Feedback

Date: 2025/07/11
Categories: Work
Tags: Work

I think the luckiest people are those who have people that care about them and know how to accept and appreciate that care properly. One of the shapes of caring is feedback, which sometimes is hard to swallow. Thus, delivering one requires specific skills just as important as receiving one.

When someone has concern about their friend, coworker, or even their favorite barista’s latte art skills, that concern often comes from a place of wanting them to do better, not from wanting to tear them down. But the way that concern is packaged matters—a lot.

Feedback is not always hard to swallow—it depends on how it’s delivered. A blunt “this is bad” will make anyone defensive, while a “hey, I think if you tweak this part, it’ll be amazing” feels more like a hand reaching out to help.

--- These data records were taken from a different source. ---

/-- Phase G of a complete block at its owner (06 R142 to R144). -/
theorem requantiseBlock_places {s : State} {p : PitchId} {bucket j : Nat} {r : BucketRun} (hup : s.held = false)
    (hfind : (s.pitch p).runs.find? (fun q => q.bucket = bucket) = some r) (hready : s.readyG p r j = true) :
    ∃ t r', exec (.requantiseBlock p bucket j) s = .next t ∧ r' ∈ (t.pitch p).runs ∧ r'.bucket = bucket ∧ r'.parts = r.parts ∧
      j ∈ r'.gDone ∧ r'.placed = r.placed ++ [(j, broadcastOf s p (r.part (s.pitch p) j).1 (r.part (s.pitch p) j).2)] ∧
      Within p (ownerRanges s p r j) s t := by
  obtain ⟨hbucket, -⟩ := Pitch.find_bucket hfind
  have hrun : exec (.requantiseBlock p bucket j) s = .next (s.requantiseBlock p r j) := by
    change execRequantiseBlock p bucket j s = _
    rw [execRequantiseBlock, live_next s _ hup]
    simp [hfind, hready]
  subst hbucket
  rcases hpart : r.part (s.pitch p) j with ⟨b, k⟩
  obtain ⟨y, v, hy, hresiduals, hpitch, heq⟩ := State.requantiseBlock_parts hfind hpart
  obtain ⟨hring, hmoved, r', hfind', hstreams⟩ := State.packBroadcast_spec
    (s := s.clearBlock p b k {}) hfind hy j (broadcastStream s p r j)
  rw [← hpitch] at hmoved hfind'
  have hstreams : r' = { r.broadcasted j with payloads := r'.payloads, bstreams := r'.bstreams, bnext := r'.bnext } := hstreams
  have hparts' : r'.parts = r.parts := by rw [hstreams]; rfl
  have hplace := State.place_within (j := j) (q := broadcastOf s p b k) hfind'
  have hspill : spillRange (v.pitch p) p r' j (broadcastOf s p b k) =
      spillRange (s.pitch p) p r j (broadcastOf s p b k) :=
    spillRange_congr hmoved (by rw [hstreams]; rfl) (by rw [hstreams]; rfl) hparts'
  rw [hspill] at hplace
  refine ⟨_, _, hrun, heq ▸ (Pitch.find_bucket (State.place_find hfind')).2, ?_, ?_, ?_, ?_, ?_⟩
  · rw [hstreams]; rfl
  · exact hparts'
  · rw [hstreams]
    exact List.mem_append_right _ (List.mem_singleton_self j)
  · rw [hstreams]; rfl
  · rw [heq]
    have hparts : ownerRanges s p r j = [((s.pitch p).redAddr b k 0,
          sumBytes (bWire ((s.pitch p).bucketD b)) * bBlock ((s.pitch p).bucketD b)),
        ((s.pitch p).crecAddr p b k, 16)] ++
        [(bOresBase ((s.pitch p).bucketD b) + resSize (bResFmt ((s.pitch p).bucketD b)) *
            (k * bBlock ((s.pitch p).bucketD b)),
          resSize (bResFmt ((s.pitch p).bucketD b)) * bBlock ((s.pitch p).bucketD b))] ++
        ringRange (s.pitch p) p r (broadcastStream s p r j).length ++
        spillRange (s.pitch p) p r j (broadcastOf s p b k) := by
      simp only [ownerRanges, hpart, ringRange, spillRange] <;> rfl
    rw [hparts]
    have hclear := Within.clearBlock s p b k {}
    have hring' := hring.mono (rs' := ownerRanges s p r j) fun e he => hparts ▸ List.mem_append_left _ (List.mem_append_right _ he)
    have hplace' := hplace.mono (rs' := ownerRanges s p r j) fun e he => hparts ▸ List.mem_append_right _ he
    rw [hparts] at hring' hplace'
    exact (((hclear.mono (by simp)).trans hring').trans (hresiduals.mono (by simp))).trans hplace'

end Sys2Proof.Machine
end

The giver has the power to make feedback feel like a gift or a punch in the gut. Tone, timing, and empathy are everything. Deliver it too late, and it’s irrelevant. Deliver it with too much ego, and it becomes an attack. But deliver it with care and honesty, and it becomes fuel for growth.

And the receiver? Well, that’s another story. Being open to feedback means setting aside your pride for a moment and remembering that this person might just be rooting for you. It’s not always easy, but when both sides—giver and receiver—get it right, feedback stops being this scary, bitter pill and starts feeling more like a secret weapon.

At the end of the day, growth doesn’t just come from wins and praises—it comes from those uncomfortable moments when someone cared enough to tell you the truth. If we can see feedback as a mirror instead of a weapon, we’ll not only avoid taking it personally, but we’ll also use it to become the best version of ourselves. That’s how we grow—one honest conversation at a time.